-- Stored items from a collection --
......

/-- TORUS_LINK_UP: a returned torus link that has trained in quiet is in service again (R599, R603); a port held out only because
it came up late joins (R546). -/
def execTorusLinkUp (d : Nat) (s : State) : Res :=
  onDie s d (
    if !(decide (d < s.part.torusPorts) && s.portMayUp d) then s
    else
      let s := if s.portUp d then s else (s.linkUpNow d).loseFrames
      let late := !s.rbit 0 Reg.genDiscStatus (16 + d) && !s.rbit 0 Reg.genDiscStatus (24 + d)
      let s := if late then s.eachDie fun s e => s.setRbit e Reg.genDiscStatus (8 + d) false else s
      if s.discValid && s.torus.down.contains (s.selfXyz, d) then s.originate 1 d s.selfXyz false s.serial else s)

/-- A change frame arrives on a port and is applied; one of a reserved kind is dropped (Table 19-3). -/
def State.changeIn (s : State) (d : Nat) (f : ChangeFrame) : State :=
  let s := s.takeRx d 0x88B9
  if 3 ≤ f.kind || s.rbit 0 Reg.rasStatus 3 || s.dieOut 0 then s else s.change f (some d)

/-- LINK_DOWN (R599, R600). -/
def execLinkDown (d : Nat) (f : ChangeFrame) (s : State) : Res := onDie s d (s.changeIn d { f with kind := if 3 ≤ f.kind then f.kind else 0 })

/-- LINK_UP (R599). -/
def execLinkUp (d : Nat) (f : ChangeFrame) (s : State) : Res := onDie s d (s.changeIn d { f with kind := if 3 ≤ f.kind then f.kind else 1 })

/-- PKG_FAILED (R599, R600, R654). -/
def execPkgFailed (d : Nat) (f : ChangeFrame) (s : State) : Res := onDie s d (s.changeIn d { f with kind := if 3 ≤ f.kind then f.kind else 2 })

/-- The write to RAS_DECLARE_HI originates PKG_FAILED for the serial written (R599, R654). -/
def State.declare (s : State) (hi : Nat) : State :=
  let serial := 2 ^ 32 * hi + s.regN 0 Reg.rasDeclareLo
  if serial = s.serial then s.originate 2 0 s.selfXyz false serial
  else match Config.peerXyz serial with
    | some xyz => s.originate 2 0 (xyz % 2 ^ 14) false serial
    | none => s.originate 2 0 0 true serial

/-- RAS_DECLARE (R599, R654). -/
def execRasDeclare (hi : W32) (s : State) : Res := onDie s 0 (s.declare hi.toNat)

/-! ## Fencing -/

/-- Ends with the unavailable status what uses the flash port of a die: its outstanding pieces are abandoned (R510, R541). -/
def State.abandonPort (s : State) (port : Nat) : State :=
  (s.xfers.flatMap fun x => (x.pieces.zipIdx.filter fun y => y.1.port == port && !y.1.over).map fun y => (x.id, y.2)).foldl
    (fun s z => ((s.modWork z.1 fun w => if w.res.status = 0 then { w with res := { w.res with status := 7 } } else w).setPiece z.1 z.2 3).settleXfer z.1) s

/-- The flash port of a die loses its drive, which it holds in reset (Table 17-2). -/
def State.flashGone (s : State) (d : Nat) : State :=
  let s := s.abandonPort d
  let s := { s with drives := s.drives.filter fun x => x.d != d }
  (s.setRegN d Reg.flStatus 0).emit (.pin "FL_DRV_RST_N" d false)

/-- The ranges that a descriptor reads and writes as data. -/
def State.workRanges (s : State) (w : Work) : List Rng :=
  match w.kind with
  | 0x01 => copyRanges s w
  | 0x02 => [⟨w.addr 8, w.f 14 1 % 64, true⟩]
  | 0x05 => [⟨w.addr 8, 16 * w.f 14 2, false⟩]
  | 0x10 => mtxRanges s w
  | 0x11 => cvtRanges s w
  | 0x12 => histRanges s w
  | 0x13 => vecRanges s w
  | 0x14 => s.upRanges w w.upEntries
  | 0x15 => gateRanges s w
  | 0x20 => if w.cop = 7 then groupSetRanges s w else collRanges s w
  | 0x28 => if w.f 8 1 % 4 = 3 then [⟨w.cAddr, 256, true⟩] else [⟨w.cAddr, 64, false⟩]
  | 0x2A => xferRanges s w
  | 0x2B => xferRanges s w
  | 0x2C => xferRanges s w
  | 0x2D => xferRanges s w
  | 0x2E => [⟨w.addr 8, w.f 14 4, true⟩]
  | 0x30 => flashRanges s w
  | 0x31 => decRanges s w
  | 0x3B => [⟨w.addr 10, 64, false⟩]
  | 0x3C => [⟨w.addr 10, 32, false⟩]
  | 0x3D => [⟨w.addr 8, 4096, false⟩]
  | _ => []

/-- Every descriptor that has started and needs a stack, a tile store or a row that is out of service now ends with the unavailable
status (R510, R594, R596). -/
def State.memLost (s : State) : State :=
  let ws := s.seq.works.filter fun w => w.started && !w.ended && (s.workRanges w).any fun r => r.len != 0 && s.memOut r.a r.len
  let ids := ws.map fun w => w.id
  let s := s.endColls (fun c => ids.contains c.id) 7
  let s := (ws.filter fun w => w.kind != 0x20).foldl (fun s w => s.endStatus w.id 7) s
  { s with engs := s.engs.map (fun (x : Eng) => x.without ids), xfers := s.xfers.filter (fun x => !ids.contains x.id), lists := s.lists.filter fun l => !ids.contains l.id }

/-- What fencing a unit does besides the fence (R592, R593, Table 19-4). A stack whose group is held in reset must train again, and
its contents are not defined: R535 keeps them through warm resets alone. -/
def State.fenceEffect (s : State) (d u : Nat) : State :=
  if u < 6 then (s.restartUnit d u).lastOfKind d u
  else if u < 9 then s.restartUnit d u
  else if u < 0x0C then (s.linkBoth d (u - 9) false false).meshNote
  else if u = 0x0C then (if d < s.part.torusPorts && s.portUp d then s.torusDown d else s.portDown d).degrade d 2 u 0
  else if u = 0x0D then s.flashGone d
  else if u = 0x0E then (s.memLost.wipe (hbmSize * d) hbmSize).setRbit d Reg.hbmStatus 0 false
  else s

/-- Fences one unit. -/
def State.fenceOne (s : State) (d u cause : Nat) : State :=
  if !s.unitThere d u || s.unitState d u = 1 || s.unitState d u = 3 then s else (s.fenceMark d u cause).fenceEffect d u

/-- What runs on a fenced die ends with the unavailable status (R594). -/
def State.dieWorkLost (s : State) (d : Nat) : State :=
  let s := (s.endColls (fun c => c.d == d) 7).domainsLost d
  let s := (s.seq.works.filter fun w => !w.ended && (w.on == d || ringDie w.ring == d)).foldl (fun s w => s.endStatus w.id 7) s
  { s with engs := s.engs.filter (fun x => x.d != d), ves := s.ves.filter (fun x => x.d != d), aq := s.aq.filter (fun x => x.d != d), lists := s.lists.filter (fun x => ringDie x.ring != d), ras := { s.ras with owe := without d s.ras.owe } }

/-- A package whose die 0 is fenced reports itself failed on the torus ports of its surviving dies, and goes silent; the host link
and the root of trust are lost with the die (R19, R594). -/
def State.packageLost (s : State) : State :=
  let f : ChangeFrame := ⟨2, 1, 0, s.torus.next, s.selfXyz, s.selfXyz, false, s.serial⟩
  let ps := (List.range s.part.torusPorts).filter fun d => s.portUp d && !s.dieOut d
  let s := ps.foldl (fun s d => s.sendFrame d (changeTx false f) none) s
  let s := s.hostDown.setRbit 0 Reg.grdStatus 0 false
  let s := { s with hst := { s.hst with training := false } }
  s.eachDie fun s d => (s.portDown d).modEth d fun e => { e with txq := [] }

/-- Fences a unit: for unit 0x0F every unit of the die (R592, R594). A fence of a unit fenced or permanent changes nothing. -/
def State.fence (s : State) (d u cause : Nat) : State :=
  if u ≠ 0x0F then s.fenceOne d u cause
  else if s.unitState d 0x0F = 1 || s.unitState d 0x0F = 3 then s
  else
    let s := ((s.fenceMark d 0x0F cause).dieWorkLost d).memLost
    let s := (List.range 0x0F).foldl (fun s v => s.fenceOne d v cause) s
    let s := ((s.degrade d 3 0x0F 0).meshNote).loseUnreached
    if d = 0 then s.packageLost else s

/-- A port that has gone down for want of lanes is fenced (Table 19-2, cause 0x4; Table 19-4): `t` is the state after a lane failed or an
alignment did, `s` the one before. -/
def State.fenceLost (s t : State) (d : Nat) : State :=
  if s.portUp d && s.ximelOn d && !t.portUp d then t.fence d 0x0C 4 else t

/-- LANE_FAIL (R284 to R286). -/
def execLaneFail (d lane : Nat) (s : State) : Res := onDie s d (s.fenceLost (s.laneFail d lane) d)

/-- NARROW_ALIGN_FAIL (R286). -/
def execNarrowAlignFail (d : Nat) (s : State) : Res := onDie s d (s.fenceLost (s.stepDown d) d)

/-! ## Tile-store rows (R595, R596) -/

/-- Whether a row needs repair: an uncorrectable word found in it, or the limit of corrected errors reached. -/
def State.rowNeeds (s : State) (d bank row : Nat) : Bool :=
  decide (s.rf d Reg.rasCtrl 8 8 ≤ kvGet 0 s.ras.rowErrs (rowKey d bank row)) || s.ras.badRows.contains (rowKey d bank row)

/-- Repairs a row with a spare, or fences it when its bank has none left; a 65th fenced row fences the die. -/
def State.repairRow (s : State) (d bank row : Nat) : State :=
  let reg := Reg.rasTsSpares (bank / 8)
  let left := s.rf d reg (4 * (bank % 8)) 4
  let s := { s with ras := { s.ras with rowErrs := kvSet 0 s.ras.rowErrs (rowKey d bank row) 0, badRows := without (rowKey d bank row) s.ras.badRows } }
  let place := 2048 * bank + row
  if 0 < left then
    let s := (s.setRf d reg (4 * (bank % 8)) 4 (left - 1)).bump d (Reg.rasCntLo 5) 1
    if left = 1 then s.degrade d 1 (place % 256) (place / 256) else s
  else
    match (List.range 64).find? fun i => !s.rbit d (Reg.rasTsFenced i) 31 with
    | some i => (s.setRegN d (Reg.rasTsFenced i) (place + 2 ^ 31)).memLost.degrade d 0 (place % 256) (place / 256)
    | none => s.fence d 0x0F 7

/-- ROW_REPAIR (R595, R596). -/
def execRowRepair (d bank row : Nat) (s : State) : Res :=
  onDie s d (
    if bank < 32 && row < 2048 && s.rowNeeds d bank row && !s.fencedRow d (65536 * row + 512 * bank) 1 && !s.dieOut d then s.repairRow d bank row
    else s)

/-! ## Return to service (R602, R603) -/

/-- A fenced unit leaves reset: self-test for most units, retraining for a UCIe link, and at once ready for the port (R602,
R603). A unit not fenced, permanent, 0x0F, or of a fenced die does not return. -/
def State.giveBack (s : State) (d u : Nat) : State :=
  if u = 0x0F || !s.unitThere d u || s.unitState d u ≠ 1 || s.dieOut d then s
  else if 9 ≤ u && u < 0x0C then s.linkBoth d (u - 9) false true
  else if u = 0x0C then { s with ras := { s.ras with passed := addNew (d, u) s.ras.passed } }
  else s.setRf d (Reg.rasUnit u) 0 2 2

/-- RAS_RETURN (R602, R607). -/
def execRasReturn (d : Nat) (value : W32) (s : State) : Res := onDie s d (s.giveBack d (value.toNat % 256))

/-- AUTO_RETURN_TIMER (R602). -/
def execAutoReturnTimer (d unit : Nat) (s : State) : Res := onDie s d (if s.rbit d Reg.rasCtrl 1 then s.giveBack d unit else s)

/-- SELF_TEST_END (R602). -/
def execSelfTestEnd (d unit : Nat) (pass : Bool) (s : State) : Res :=
  onDie s d (
    if 0x0F < unit || s.unitState d unit ≠ 2 then s
    else if pass then { s with ras := { s.ras with passed := addNew (d, unit) s.ras.passed } }
    else s.setRf d (Reg.rasUnit unit) 0 2 1)

/-- A unit enters service (R602). -/
def State.enterService (s : State) (d u : Nat) : State :=
  let s := { s with ras := { s.ras with passed := without (d, u) s.ras.passed } }
  let s := (s.setRf d (Reg.rasUnit u) 0 2 0).setRbit d Reg.rasCapLive u true
  let s := s.fencedBit d u false
  s.unitEvent d u 0x12 (natLe 4 u ++ natLe 4 (s.regN d Reg.rasCapLive))

/-- SERVICE_ENTRY (R602). -/
def execServiceEntry (d unit : Nat) (s : State) : Res :=
  onDie s d (if s.ras.passed.contains (d, unit) then s.enterService d unit else s)

/-- A link that trained comes up at both ends unless an end stays fenced; an end that was returning enters service (R603). -/
def State.linkTrained (s : State) (d k : Nat) : State :=
  let s := { s with ras := { s.ras with fails := kvSet 0 s.ras.fails (4 * d + k) 0 } }
  let s := s.linkBoth d k false false
  let s := if s.unitState d (9 + k) = 1 then s.enterService d (9 + k) else s
  if s.linkFenced d k then s else (s.linkBoth d k true false).meshNote

/-- A training fails; the third failure in a row fences both ends (Table 19-2, cause 0x4). -/
def State.linkTrainFailed (s : State) (d k : Nat) : State :=
  let n := kvGet 0 s.ras.fails (4 * d + k) + 1
  if n < 3 then { s with ras := { s.ras with fails := kvSet 0 s.ras.fails (4 * d + k) n } }
  else
    let s := { s with ras := { s.ras with fails := kvSet 0 s.ras.fails (4 * d + k) 0 } }
    let s := s.linkBoth d k false false
    match s.farEnd d k with
    | some (e, j) => (s.fence d (9 + k) 4).fence e (9 + j) 4
    | none => s

/-- UCIE_RETRAIN_END (R592, R603). -/
def execUcieRetrainEnd (d k : Nat) (ok : Bool) (s : State) : Res :=
  onDie s d (
    if !(decide (k < 3) && s.rbit d (Reg.d2dLink k) 5) then s
    else if ok then s.linkTrained d k else s.linkTrainFailed d k)

end Sys2Proof.Machine
end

......

-- WHAT IS REQUIRED --
Above are the entries. Copy exactly the part that opens with the line containing "s.eachDie fun s d" and closes with the line containing "to R286). -/", and no more.

-- EXERCISE RESULT --
  s.eachDie fun s d => (s.portDown d).modEth d fun e => { e with txq := [] }

/-- Fences a unit: for unit 0x0F every unit of the die (R592, R594). A fence of a unit fenced or permanent changes nothing. -/
def State.fence (s : State) (d u cause : Nat) : State :=
  if u ≠ 0x0F then s.fenceOne d u cause
  else if s.unitState d 0x0F = 1 || s.unitState d 0x0F = 3 then s
  else
    let s := ((s.fenceMark d 0x0F cause).dieWorkLost d).memLost
    let s := (List.range 0x0F).foldl (fun s v => s.fenceOne d v cause) s
    let s := ((s.degrade d 3 0x0F 0).meshNote).loseUnreached
    if d = 0 then s.packageLost else s

/-- A port that has gone down for want of lanes is fenced (Table 19-2, cause 0x4; Table 19-4): `t` is the state after a lane failed or an
alignment did, `s` the one before. -/
def State.fenceLost (s t : State) (d : Nat) : State :=
  if s.portUp d && s.ximelOn d && !t.portUp d then t.fence d 0x0C 4 else t

/-- LANE_FAIL (R284 to R286). -/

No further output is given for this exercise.